DATA EXTRACT -
/-- A TRAP that only writes: its link and its bytes where the port accepts them, and a fault at the write that fails. -/
theorem exec_write_only (h : exec i s = .next (s.trapEntry.consoleWrite v bs id)) :
    (s.conOut.accepts bs.length = true → ∃ t, exec i s = .next t ∧ LinksOnly s t ∧ t.es = s.es ∧
      t.conIn = s.conIn ∧ t.conOut = s.conOut.after bs.length ∧ t.output = s.output ++ bs) ∧
    ∀ m, m < bs.length → s.conOut = .failingAfter m → ∃ t, exec i s = .next t ∧ LinksOnly s t ∧
      t.es = .faulted (.consoleIOError .conOut v (s.pc - 1)) ∧ t.conIn = s.conIn ∧
      t.output = s.output ++ bs.take m :=
  ⟨fun hout => ⟨_, exec_write_ok h hout, linksOnly_of_eq rfl, rfl, rfl, rfl, rfl⟩,
    fun _ hm hout => ⟨_, exec_write_fail h hout hm, linksOnly_of_eq rfl, rfl, rfl, rfl⟩⟩

end

/-- The link leaves R0, from which OUT, PUTS and PUTSP take their argument. -/
theorem reg_zero_trapEntry (s : State) : s.trapEntry.reg 0 = s.reg 0 := reg_setReg_ne s s.pc (by decide)

/-- OUT writes the low byte of R0 (R185). -/
theorem exec_out (s : State) :
    exec .out s = .next (s.trapEntry.consoleWrite 0x21 [BitVec.ofNat 8 (s.reg 0).toNat] id) := by
  rw [← lowByte_eq, ← reg_zero_trapEntry]
  rfl

/-- Settles O46: OUT is the write of one byte, so a port that fails at once leaves none. -/
theorem outWritesTheLowByte : Obligations.OutWritesTheLowByte := by
  unfold Obligations.OutWritesTheLowByte
  intro s
  obtain ⟨accepted, fails⟩ := exec_write_only (exec_out s)
  exact ⟨accepted, fun hout => by simpa using fails 0 Nat.zero_lt_one hout⟩

/-- HALT writes its banner and then halts (R198). -/
theorem exec_halt (s : State) :
    exec .halt s = .next (s.trapEntry.consoleWrite 0x25 s.cfg.haltBanner State.halt) := rfl

/-- Settles O53: HALT is the write of the banner, and it halts only where that is accepted. -/
theorem haltWritesTheBannerAndHalts : Obligations.HaltWritesTheBannerAndHalts := fun s =>
  ⟨fun hout => ⟨_, exec_write_ok (exec_halt s) hout, rfl, linksOnly_of_eq rfl, rfl, rfl, rfl⟩,
    fun _ hout hm => ⟨_, exec_write_fail (exec_halt s) hout hm, rfl, linksOnly_of_eq rfl, rfl, rfl⟩⟩

/-! ### A TRAP with an unrecognised vector -/

theorem trapDispatch_of_not_recognised {v : Byte} (h : recognisedVector v = false) (s : State) :
    trapDispatch v s = s.setEs (.faulted (.invalidTrapVector v (s.pc - 1))) := by
  simp only [recognisedVector, Bool.or_eq_false_iff, beq_eq_false_iff_ne] at h
  obtain ⟨⟨⟨⟨⟨h0, h1⟩, h2⟩, h3⟩, h4⟩, h5⟩ := h
  simp only [trapDispatch, h0, h1, h2, h3, h4, h5, if_false, raise_eq, trapAddress_eq]

/-- Settles O43: after the link the dispatch finds no service and raises InvalidTrapVector. -/
theorem unrecognisedVectorFaults : Obligations.UnrecognisedVectorFaults := fun s _ hv =>
  ⟨_, congrArg Host.Outcome.next (trapDispatch_of_not_recognised hv s.trapEntry), rfl, linksOnly_of_eq rfl,
    rfl, rfl, rfl⟩

/-! ### A TRAP that completes a read -/

/-- The flag of a zero-extended byte is never NEG, for bit 15 of it is 0 (R12, R28). -/
theorem flag_ne_neg_of_byte {b : Byte} {c : BitVec 3} (h : FlagIs (zext16 b) c) : c ≠ condNeg := by
  by_cases hv : zext16 b = 0
  · rw [h.zro hv]; decide
  · rw [h.pos hv (by simp [zext16])]; decide

/-- A TRAP that, after its link and but for the console, puts a byte in R0 with its flag. -/
theorem readsChar_of_eq {s t : State} {b : Byte}
    (h : t = { s.trapEntry.setRegCc 0 (zext16 b) with conIn := t.conIn, conOut := t.conOut, output := t.output }) :
    ReadsChar (zext16 b) s t := by
  rw [h]
  refine ⟨reg_setReg_self s.trapEntry 0 (zext16 b), flagOf_flagIs (zext16 b), ?link, fun q h0 h7 => ?regs, rfl,
    fun _ => rfl, rfl, rfl, rfl⟩
  case link => exact (reg_setReg_ne s.trapEntry _ (by decide)).trans (reg_setReg_self s 7 s.pc)
  case regs => exact (reg_setReg_ne s.trapEntry _ h0).trans (reg_setReg_ne s s.pc h7)
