/-- A completed PTP Sync exchange (R35, R36): the port, domain and logSyncInterval of its messages, whether every field
passed IEEE 1588-2019 and the exchange is one the module supports, and its offset sample. -/
structure PtpSync where
  port : Nat
  domain : Nat
  logSync : Int
  wellFormed : Bool
  /-- reference time less local time, in ps -/
  offset : Int
  now : Nat
  deriving DecidableEq, Repr

/-- What a host answers to a non-posted read (R455). -/
inductive HostAnswer where
  | data (bytes : Bytes)
  | unsuccessful
  deriving DecidableEq, Repr

/-- The neighbour requests of R59 and R498. -/
inductive Neighbour where
  | arp | neighbourSolicitation | icmpEcho | icmpv6Echo
  deriving DecidableEq, Repr

/-- What the media give for one stored record that a read needs (R290, R291). -/
inductive Media where
  /-- every drive block read with valid physical protection -/
  | good
  /-- unreadable at first; a trial with the rebuilt units of a member passed -/
  | rebuilt (member : Nat)
  /-- every trial failed -/
  | lost
  deriving DecidableEq, Repr

/-- Status of an NVMe completion: success, a Media and Data Integrity error (SCT 2h), or any other error (R410). -/
inductive NvmeStatus where
  | success | integrity | error
  deriving DecidableEq, Repr

/-- What qualification finds (R402): the lowest failing check, 0 for none, and the drive's identity. -/
structure DriveReport where
  failed : Nat
  /-- the drive holds no namespace -/
  empty : Bool
  speed : Nat
  width : Nat
  queues : Nat
  drive : Drive
  deriving DecidableEq, Repr

/-- A SMART / Health log (R415). -/
structure SmartLog where
  critWarning : Nat
  pctUsed : Nat
  availSpare : Nat
  tempK : Nat
  unitsWritten : Nat
  mediaErrors : Nat
  deriving DecidableEq, Repr

/-- A packet that has lost a cell (R343): an egress copy by queue key and place, a packet that has not landed by its place in landing
order, or a packet whose data lies in a window's slot: its SA, MSG_ID and PKT_INDEX, window, breath, offset and length. -/
inductive LostPacket where
  | egress (queue index : Nat)
  | landing (index : Nat)
  | slot (sa msgId pkt window breath offset length : Nat)
  deriving DecidableEq, Repr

WHAT YOU HAVE TO DO - Out of the data above, transcribe exactly and only the lines starting with the line that has "trial failed -/" and going on through the line that has "log (R415). -/", both included.

FINISHED EXERCISE -
  /-- every trial failed -/
  | lost
  deriving DecidableEq, Repr

/-- Status of an NVMe completion: success, a Media and Data Integrity error (SCT 2h), or any other error (R410). -/
inductive NvmeStatus where
  | success | integrity | error
  deriving DecidableEq, Repr

/-- What qualification finds (R402): the lowest failing check, 0 for none, and the drive's identity. -/
structure DriveReport where
  failed : Nat
  /-- the drive holds no namespace -/
  empty : Bool
  speed : Nat
  width : Nat
  queues : Nat
  drive : Drive
  deriving DecidableEq, Repr

/-- A SMART / Health log (R415). -/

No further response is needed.